The Most Likely Cause
In a Retrieval-Augmented Generation (RAG) system, the number one cause of hallucination is failed retrieval. The system was unable to find any relevant document chunks that contained the correct answer. When the Large Language Model (LLM) is asked to answer a question but is given irrelevant context, it will fall back on its own internal knowledge and invent an answer.
The Debugging Workflow (Using Standard Logs)

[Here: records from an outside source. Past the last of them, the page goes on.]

-- ==== Sys2Proof/Laws/Memory.lean ====
section
/-! SUPPORT. The laws of the I/O space: a read after a write (20_memory.md rule R61), and that every memory operation
keeps the canonical form. -/

namespace Sys2Proof.Machine

variable (m : Memory)

@[simp] theorem Memory.read_nil (a : Nat) : Memory.read [] a = Memory.unlisted := rfl

theorem Memory.read_cons (c : Host.Cell) (a : Nat) :
    Memory.read (c :: m) a = if c.1 = a then c.2 else Memory.read m a := rfl

theorem Memory.read_erase (a b : Nat) :
    (m.erase a).read b = if b = a then Memory.unlisted else m.read b := by
  induction m with
  | nil => simp [Memory.erase]
  | cons c rest ih =>
    unfold Memory.erase at ih ⊢
    by_cases hc : c.1 = a
    · simp only [hc, List.filter_cons, bne_self_eq_false, Bool.false_eq_true, if_false, ih, Memory.read_cons]
      by_cases hb : b = a
      · simp [hb]
      · simp [hb, Ne.symm hb]
    · have hne : (c.1 != a) = true := by simpa using hc
      simp only [List.filter_cons, hne, if_true, Memory.read_cons, ih]
      by_cases hb : b = a
      · subst hb
        simp [hc]
      · simp [hb]

theorem Memory.read_insert (c : Host.Cell) (b : Nat) (h : ∀ x ∈ m, x.1 ≠ c.1) :
    (Memory.insert c m).read b = if b = c.1 then c.2 else m.read b := by
  induction m with
  | nil => simp [Memory.insert, Memory.read_cons, eq_comm]
  | cons x rest ih =>
    unfold Memory.insert
    split
    · simp [Memory.read_cons, eq_comm]
    · have hx : x.1 ≠ c.1 := h x (by simp)
      have hr := ih (fun y hy => h y (by simp [hy]))
      simp only [Memory.read_cons, hr]
      by_cases hxb : x.1 = b
      · have : b ≠ c.1 := fun hb => hx (by rw [hxb, hb])
        simp [hxb, this]
      · simp [hxb]

theorem Memory.erase_absent (a : Nat) : ∀ x ∈ m.erase a, x.1 ≠ a := by
  intro x hx
  simpa using (List.mem_filter.mp hx).2

/-- A read after a write: the value written at that address, what was there before at every other (R61). -/
@[simp] theorem Memory.read_write (a b : Nat) (v : Byte) :
    (m.write a v).read b = if b = a then v else m.read b := by
  unfold Memory.write
  split
  · rename_i hv
    rw [Memory.read_erase]
    split <;> simp_all
  · rw [Memory.read_insert _ _ _ (Memory.erase_absent m a), Memory.read_erase]
    split <;> simp_all

/-! ## The canonical form -/

theorem Memory.wf_nil : Memory.wf [] := by simp [Memory.wf]

theorem Memory.wf_erase (a : Nat) (h : m.wf) : (m.erase a).wf :=
  ⟨h.1.sublist List.filter_sublist, fun c hc => h.2 c (List.mem_filter.mp hc).1⟩

theorem Memory.mem_insert (c x : Host.Cell) : x ∈ Memory.insert c m ↔ x = c ∨ x ∈ m := by
  induction m with
  | nil => simp [Memory.insert]
  | cons y rest ih =>
    unfold Memory.insert
    split
    · simp
    · simp only [List.mem_cons, ih]
      tauto

theorem Memory.wf_insert (c : Host.Cell) (h : m.wf) (hc : c.1 < 256 ∧ c.2 ≠ Memory.unlisted)
    (habs : ∀ x ∈ m, x.1 ≠ c.1) : (Memory.insert c m).wf := by
  refine ⟨?_, fun x hx => ?_⟩
  · have hp := h.1
    clear h
    induction m with
    | nil => simp [Memory.insert]
    | cons y rest ih =>
      unfold Memory.insert
      rw [List.pairwise_cons] at hp
      split
      · rename_i hlt
        refine List.pairwise_cons.mpr ⟨fun x hx => ?_, List.pairwise_cons.mpr hp⟩
        rcases List.mem_cons.mp hx with rfl | hx
        · exact hlt
        · exact Nat.lt_trans hlt (hp.1 x hx)
      · rename_i hlt
        have hy : y.1 ≠ c.1 := habs y (by simp)
        refine List.pairwise_cons.mpr ⟨fun x hx => ?_, ih (fun x hx => habs x (by simp [hx])) hp.2⟩
        rcases (Memory.mem_insert rest c x).mp hx with rfl | hx
        · omega
        · exact hp.1 x hx
  · rcases (Memory.mem_insert m c x).mp hx with rfl | hx
    · exact hc
    · exact h.2 x hx

/-- Every write inside the address space keeps the canonical form. -/
theorem Memory.wf_write (a : Nat) (v : Byte) (ha : a < 256) (h : m.wf) : (m.write a v).wf := by
  unfold Memory.write
  split
  · exact Memory.wf_erase m a h
  · exact Memory.wf_insert _ _ (Memory.wf_erase m a h) ⟨ha, by assumption⟩ (Memory.erase_absent m a)

/-- Two memories in canonical form that read alike at every address are the same list. -/
theorem Memory.wf_ext {m n : Memory} (hm : m.wf) (hn : n.wf) (h : ∀ a, m.read a = n.read a) : m = n := by
  have read_of_lt : ∀ (l : Memory) (a : Nat), (∀ x ∈ l, a < x.1) → l.read a = Memory.unlisted := by
    intro l a hl
    induction l with
    | nil => rfl
    | cons x rest ih =>
      have hx := hl x (by simp)
      rw [Memory.read_cons, if_neg (by omega), ih (fun y hy => hl y (by simp [hy]))]
  induction m generalizing n with
  | nil =>
    cases n with
    | nil => rfl
    | cons c rest =>
      have := h c.1
      simp only [Memory.read_nil, Memory.read_cons, if_true] at this
      exact absurd this.symm (hn.2 c (by simp)).2
  | cons c rest ih =>
    have hc := (List.pairwise_cons.mp hm.1).1
    cases n with
    | nil =>
      have := h c.1
      simp only [Memory.read_nil, Memory.read_cons, if_true] at this
      exact absurd this (hm.2 c (by simp)).2
    | cons d rest' =>
      have hd := (List.pairwise_cons.mp hn.1).1
      have hcd : c.1 = d.1 := by
        rcases Nat.lt_trichotomy c.1 d.1 with hlt | heq | hgt
        · have h1 := h c.1
          rw [Memory.read_cons, if_pos rfl, Memory.read_cons, if_neg (by omega),
            read_of_lt rest' c.1 (fun x hx => Nat.lt_trans hlt (hd x hx))] at h1
          exact absurd h1 (hm.2 c (by simp)).2
        · exact heq
        · have h1 := h d.1
          rw [Memory.read_cons, if_neg (by omega), Memory.read_cons, if_pos rfl,
            read_of_lt rest d.1 (fun x hx => Nat.lt_trans hgt (hc x hx))] at h1
          exact absurd h1.symm (hn.2 d (by simp)).2
      have hv : c.2 = d.2 := by
        have h1 := h c.1
        rwa [Memory.read_cons, if_pos rfl, Memory.read_cons, if_pos hcd.symm] at h1
      have hcell : c = d := Prod.ext hcd hv
      subst hcell
      congr 1
      apply ih ⟨(List.pairwise_cons.mp hm.1).2, fun x hx => hm.2 x (by simp [hx])⟩
        ⟨(List.pairwise_cons.mp hn.1).2, fun x hx => hn.2 x (by simp [hx])⟩
      intro a
      by_cases ha : c.1 = a
      · subst ha
        rw [read_of_lt rest _ hc, read_of_lt rest' _ hd]
      · have h1 := h a
        rwa [Memory.read_cons, if_neg ha, Memory.read_cons, if_neg ha] at h1

end Sys2Proof.Machine
end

For many retrieval problems, the standard application logs (with the log level set to DEBUG) are sufficient. You do not always need to enable the full verbose DEBUG_STATE mode, because the standard logs show the inputs and outputs of key components like the retriever. Here is a real-world example of tracing this issue using these logs.

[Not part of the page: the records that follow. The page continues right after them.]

-- ==== Sys2Proof/Tests/Slice0.lean ====
section
/-! SUPPORT. Tests of one step each; every expected result is a vector of 95_test_vectors.md, named beside it. Then, for
each statement with hypotheses, a concrete state and operands that meet them all together. -/

namespace Sys2Proof.Tests

open Sys2Proof.Machine

/-! ## Start states -/

/-- An identifier from its eight bytes, `ROM_ID[0]` first. -/
def idOf (b0 b1 b2 b3 b4 b5 b6 b7 : Byte) : RomId := #v[b0, b1, b2, b3, b4, b5, b6, b7]

/-- The controller of the vectors' convention: after `CONFIG 0x2A, 0x2B, 0x29, 2`. -/
def boundCtl : Controller :=
  { Controller.reset with
    romId := Vector.replicate 8 0xEE#8
    ddrRef := 0x2A#8
    portRef := 0x2B#8
    pinRef := 0x29#8
    pinIdx := 2#3
    configured := true }

/-- The pin it is bound to. -/
def pin2 : Pin := ⟨0x2A#8, 0x2B#8, 0x29#8, 2#3⟩

/-- The vectors' start state "configured", with a given `GIE` and what is on the far side of the pin. -/
def ready (env : Environment) (gie : Bool) : State :=
  { State.reset with
    ctl := boundCtl
    gie := gie
    io := [(0x2A, 0xFB#8), (0x2B, 0xFB#8)]
    lines := linesPut pin2 env [] }

/-- The same with `ROM_ID` and `LASTDEV` loaded. -/
def loaded (id : RomId) (dev : Byte) (s : State) : State := setLastDev dev (setRomId id s)

/-- The state after the host has issued one command word. -/
def issued (w : Nat) (s : State) : State :=
  match step (s.withFetchWord 32 w) with
  | .next t => t
  | .refused _ => s

/-- A device with this identifier, in the state a reset slot leaves. -/
def listening (id : RomId) : Device := ⟨id, .cmd 0 0#8⟩

/-- The two devices of S3. -/
def dev08 : Device := listening (idOf 1 2 3 4 5 6 7 8)
def dev09 : Device := listening (idOf 1 2 3 4 5 6 7 9)

/-- The four devices of V31. -/
def bus31 : Environment :=
  .bus ([3#8, 0#8, 2#8, 1#8].map fun b => listening (idOf b 0xAA 0xBB 0xCC 0xDD 0xEE 0xFF 0x77))

/-! ## Well-formedness: each check refuses an ill-formed word or term -/

theorem test_wellFormedWord_refuses_reserved_opcodes :
    [0x00000000#32, 0xC0000000#32, 0xD1234567#32, 0xE0000000#32, 0xFFFFFFFF#32].all (!wellFormedWord ·) = true := by
  decide

/-- V3, V8, V11, V14, V18, V36, V56 to V59: a 1 in a "zero" field, for each format. -/
theorem test_wellFormedWord_refuses_reserved_fields :
    [0x18000000#32, 0x20000002#32, 0x30000001#32, 0x40000010#32, 0x50000100#32, 0x68000000#32, 0x70000001#32,
      0x80000001#32, 0x98000000#32, 0xA0000801#32, 0xA0100F00#32, 0xB0010800#32].all (!wellFormedWord ·) = true := by
  decide

/-- V44, V51, V52, V48. -/
theorem test_admissible_refuses :
    [Instr.rdreg 0xF, .wrreg 0xF 0x00, .wrreg 0x9 0x12, .wrreg 0xE 0x00, .wrreg 0x8 0x41].all (!·.admissible)
      = true := by
  decide

/-! ## Decoding: words written out from the formats of R112, bit 31 first -/

theorem test_decode_config : -- B: opcode, zero, idx, ddr, port, pin
    decode 0b0001_0_010_00101010_00101011_00101001#32 = .command (.config 0x2A 0x2B 0x29 2) := by decide
theorem test_decode_wbit : -- W: opcode, zero(27), bit
    decode 0b0010_000000000000000000000000000_1#32 = .command (.wbit true) := by decide
theorem test_decode_rbit : decode 0b0011_0000000000000000000000000000#32 = .command .rbit := by decide
theorem test_decode_pres : decode 0b0100_0000000000000000000000000000#32 = .command .pres := by decide
theorem test_decode_sendb : -- Y: opcode, zero(20), byte
    decode 0b0101_00000000000000000000_10110000#32 = .command (.sendb 0xB0) := by decide
theorem test_decode_recvb : decode 0b0110_0000000000000000000000000000#32 = .command .recvb := by decide
theorem test_decode_rdrom : decode 0b0111_0000000000000000000000000000#32 = .command .rdrom := by decide
theorem test_decode_matchrom : decode 0b1000_0000000000000000000000000000#32 = .command .matchrom := by decide
theorem test_decode_srchrom : decode 0b1001_0000000000000000000000000000#32 = .command .srchrom := by decide
theorem test_decode_rdreg : -- R: opcode, zero(16), reg, zero(8)
    decode 0b1010_0000000000000000_1000_00000000#32 = .command (.rdreg 8) := by decide
theorem test_decode_wrreg : -- R: opcode, zero(16), reg, val
    decode 0b1011_0000000000000000_0111_00001001#32 = .command (.wrreg 7 0x09) := by decide
theorem test_decodeTableWord_refuses : decodeTableWord 32 0xC0000000 = none := by decide

/-- P3, R121, R122: lines of the written form, with a comment and two pseudo-commands, and the words the spec gives. -/
theorem test_assemble :
    (Assembler.assemble ("CONFIG 0x2A, 0x2B, 0x29, 2 # bind\nSRCHRST\nRDREG LASTDEV\nSENDB 0b10110000\n" ++
      "LDROM 0x02, 0xAA, 0xBB, 0xCC, 0xDD, 0xEE, 0xFF, 0x77")).map (·.map encode) =
    some [0x122A2B29#32, 0xB0000800#32, 0xA0000800#32, 0x500000B0#32, 0xB0000002#32, 0xB00001AA#32, 0xB00002BB#32,
      0xB00003CC#32, 0xB00004DD#32, 0xB00005EE#32, 0xB00006FF#32, 0xB0000777#32] := by decide +kernel

/-! ## One step of each command -/

/-- V1, from reset with the two I/O registers at 0xFF. -/
theorem test_config :
    let t := issued 0x122A2B29 { State.reset with io := [(0x2A, 0xFF#8), (0x2B, 0xFF#8)], gie := true }
    t.rw = some 0x0000#16 ∧ t.io = [(0x2A, 0xFB#8), (0x2B, 0xFB#8)] ∧ t.gie = true ∧ t.ctl.configured = true ∧
      t.ctl.trace = [.rel, .wait 480] := by decide

/-- V4: binding again clears `LASTDEV`, keeps `ROM_ID`, and leaves the old pin as it was. -/
theorem test_config_again :
    let t := issued 0x10272826 (setLastDev 0x39#8
      { ready (.answers []) true with
        io := [(0x27, 0xFF#8), (0x28, 0xFF#8), (0x2A, 0xFB#8), (0x2B, 0xFB#8)] })
    t.ctl.lastDev = 0x00#8 ∧ t.ctl.romId = Vector.replicate 8 0xEE#8 ∧
      t.io = [(0x27, 0xFE#8), (0x28, 0xFE#8), (0x2A, 0xFB#8), (0x2B, 0xFB#8)] := by decide

/-- V5. -/
theorem test_wbit_one :
    let t := issued 0x20000001 (ready (.answers []) true)
    t.rw = some 0x0000#16 ∧ t.io = [(0x2A, 0xFB#8), (0x2B, 0xFB#8)] ∧ t.gie = true ∧
      t.ctl.trace = [.irqSave true, .low, .wait 6, .rel, .wait 64, .irqRestore true] := by decide

/-- V6. -/
theorem test_wbit_zero :
    let t := issued 0x20000000 (ready (.answers []) false)
    t.gie = false ∧
      t.ctl.trace = [.irqSave false, .low, .wait 6, .wait 60, .rel, .wait 10, .irqRestore false] := by decide

/-- V9. -/
theorem test_rbit_low :
    let t := issued 0x30000000 (ready (.stuck false) false)
    t.rw = some 0x0000#16 ∧
      t.ctl.trace = [.irqSave false, .low, .wait 6, .rel, .wait 9, .samp false, .wait 55, .irqRestore false] := by
  decide

/-- V10. -/
theorem test_rbit_high : (issued 0x30000000 (ready (.stuck true) true)).rw = some 0x0001#16 := by decide

/-- V12: a device is heard, and waits for a ROM command. -/
theorem test_pres :
    let t := issued 0x40000000 (ready (.bus [⟨dev08.rom, .selected⟩]) true)
    t.rw = some 0x0001#16 ∧ t.farSide = .bus [dev08] ∧
      t.ctl.trace =
        [.irqSave true, .low, .wait 480, .rel, .wait 70, .samp false, .wait 410, .irqRestore true] := by decide

/-- V13. -/
theorem test_pres_empty : (issued 0x40000000 (ready (.bus []) true)).rw = some 0x0000#16 := by decide

/-- V15, S1: 0xB0 goes out as 0,0,0,0,1,1,0,1. -/
theorem test_sendb :
    let t := issued 0x500000B0 (ready (.answers []) true)
    t.ctl.trace = segments Timing.default true ([false, false, false, false, true, true, false, true].map .write) ∧
      waitTotal t.ctl.trace = 590 := by decide +kernel

/-- V64: in a gap the host changes bit 0 of `io[0x2B]`, and the write survives; its attempt on the bound bit does not. -/
theorem test_sendb_window :
    (issued 0x500000B0 { ready (.answers []) true with handlers := [[], [], [⟨0x2B#8, 0xFE#8⟩]] }).io =
      [(0x2A, 0xFB#8), (0x2B, 0xFA#8)] := by decide +kernel

/-- V19: the first sample is bit 0. -/
theorem test_recvb :
    (issued 0x60000000
      (ready (.answers [false, false, false, false, true, true, false, true]) true)).rw = some 0x00B0#16 := by decide +kernel

/-- V20. -/
theorem test_recvb_high : (issued 0x60000000 (ready (.stuck true) true)).rw = some 0x00FF#16 := by decide +kernel

/-- V22: one device. -/
theorem test_rdrom :
    let t := issued 0x70000000 (ready (.bus [dev08]) true)
    t.ctl.romId = idOf 1 2 3 4 5 6 7 8 ∧ t.farSide = .bus [⟨dev08.rom, .selected⟩] := by decide +kernel

/-- V24: two devices answer at once, and the wire gives the AND. -/
theorem test_rdrom_two :
    (issued 0x70000000 (ready (.bus [listening (idOf 0x28 0xFF 0x0F 0x33 0 0 0 0xA5),
      listening (idOf 0x10 0x0F 0xFF 0x55 0 0 0 0x5A)]) true)).ctl.romId = idOf 0 0x0F 0x0F 0x11 0 0 0 0 := by decide +kernel

/-- V25. -/
theorem test_matchrom :
    (issued 0x80000000 (loaded dev09.rom 0 (ready (.bus [dev08, dev09]) true))).farSide =
      .bus [⟨dev08.rom, .idle⟩, ⟨dev09.rom, .selected⟩] := by decide +kernel

/-- V26: nobody matches, and the controller cannot tell. -/
theorem test_matchrom_nobody :
    let t := issued 0x80000000 (loaded (idOf 1 2 3 4 5 6 7 0x0A) 0 (ready (.bus [dev08, dev09]) true))
    t.rw = some 0x0000#16 ∧ t.farSide = .bus [⟨dev08.rom, .idle⟩, ⟨dev09.rom, .idle⟩] := by decide +kernel

/-- V33, pass 3: branches 4c, 4a and 4b. -/
theorem test_srchrom_stuck :
    let t := issued 0x90000000 (loaded (idOf 0 0 0 0 0 0 0 0x80) 0x3F (ready (.stuck false) true))
    t.rw = some 0x0040#16 ∧ t.ctl.romId = idOf 0 0 0 0 0 0 0 0x40 ∧ t.ctl.lastDev = 0x40#8 := by decide +kernel

/-- V31, pass 4: branch 4d keeps the 1 and records nothing. -/
theorem test_srchrom_last_pass :
    let t := issued 0x90000000 (loaded (idOf 1 0xAA 0xBB 0xCC 0xDD 0xEE 0xFF 0x77) 0x02 (ready bus31 true))
    t.rw = some 0x0000#16 ∧ t.ctl.romId = idOf 3 0xAA 0xBB 0xCC 0xDD 0xEE 0xFF 0x77 ∧ t.ctl.lastDev = 0x00#8 := by
  decide +kernel

/-- V42, V43. -/
theorem test_rdreg :
    ([0xA0000900, 0xA0000A00, 0xA0000B00, 0xA0000C00, 0xA0000D00, 0xA0000E00].map
      fun w => (issued w (ready (.answers []) true)).rw) =
    [some 0x002A#16, some 0x002B#16, some 0x0029#16, some 0x0002#16, some 0x0004#16, some 0x0001#16] := by decide +kernel

/-- V44; and V61, V62 with V60 before `CONFIG`. -/
theorem test_refusals :
    (issued 0xA0000F00 (ready (.answers []) true)).rw = some 0x0400#16 ∧
      ([0xC0000000, 0x30000001, 0x30000000, 0xA0000E00].map fun w => (issued w State.reset).rw) =
        [some 0x0100#16, some 0x0200#16, some 0x0300#16, some 0x0000#16] := by decide +kernel

/-- V45, V47. -/
theorem test_wrreg :
    (issued 0xB0000028 (ready (.answers []) true)).ctl.romId[0] = 0x28#8 ∧
      (issued 0xB0000840 (ready (.answers []) true)).ctl.lastDev = 0x40#8 := by decide +kernel

/-- V48, V51, V52. -/
theorem test_wrreg_refused :
    ([0xB0000841, 0xB0000912, 0xB0000D01, 0xB0000E00, 0xB0000F00].map
      fun w => (issued w (ready (.answers []) true)).rw) =
    [some 0x0600#16, some 0x0500#16, some 0x0500#16, some 0x0500#16, some 0x0400#16] := by decide +kernel

/-- C4, R285: with `T_W0_HOLD = 54` a write-0 slot is 60 low and 10 released, and the response is the same. -/
theorem test_wbit_zero_other_reading :
    let t := issued 0x20000000
      { ready (.answers []) true with timing := { Timing.default with tW0Hold := 54 } }
    t.rw = some 0x0000#16 ∧ waitTotal t.ctl.trace = 70 := by decide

Note on Logs: For this case study, we will analyze snippets from a real log file. For those who wish to follow along with the full context, the complete log file can be found here:
Isolate the Query and Inspect the Logs. First, we identify the query causing the issue. Then, we run the pipeline and examine the standard application logs generated by the
glchat-beservice.Analyze the Query Transformation. We check the logs to see the input and output of the query transformation step. This tells us what query was ultimately sent to the retriever.
Log Snippet:
{ "timestamp": "2025-11-20T11:16:18+0000", "name": "OneToManyQueryTransformer", "level": "DEBUG", "message": "[Start 'OneToManyQueryTransformer'] Processing query: 'Pada pasal 36, bahasa-bahasa apa yang merupakan sebagian dari kebudayaan Indonesia yang hidup'" }, { "timestamp": "2025-11-20T11:16:18+0000", "name": "gllm_core.utils.retry", "level": "WARNING", "message": "Function _invoke failed on attempt 1/3. Retrying in 1.21 seconds. Error: Connection error." }, { "timestamp": "2025-11-20T11:16:20+0000", "name": "gllm_core.utils.retry", "level": "WARNING", "message": "Function _invoke failed on attempt 2/3. Retrying in 2.13 seconds. Error: Connection error." }, { "timestamp": "2025-11-20T11:16:22+0000", "name": "gllm_core.utils.retry", "level": "ERROR", "message": "Function _invoke failed after 3 attempts. Last error: Connection error." }, { "timestamp": "2025-11-20T11:16:22+0000", "name": "OneToManyQueryTransformer", "level": "DEBUG", "message": "[Finished 'OneToManyQueryTransformer'] Successfully produced 1 result(s):\\n - 'Pada pasal 36, bahasa-bahasa apa yang merupakan sebagian dari kebudayaan Indonesia yang hidup'" }Analysis: The logs show both the input and output of the OneToManyQueryTransformer. In this case, the output is the same as the input. (Note: in the full logs, we can see some intermittent connection errors that caused the transformer to fall back to the original query). Since the original query is already clear and specific, this result is acceptable.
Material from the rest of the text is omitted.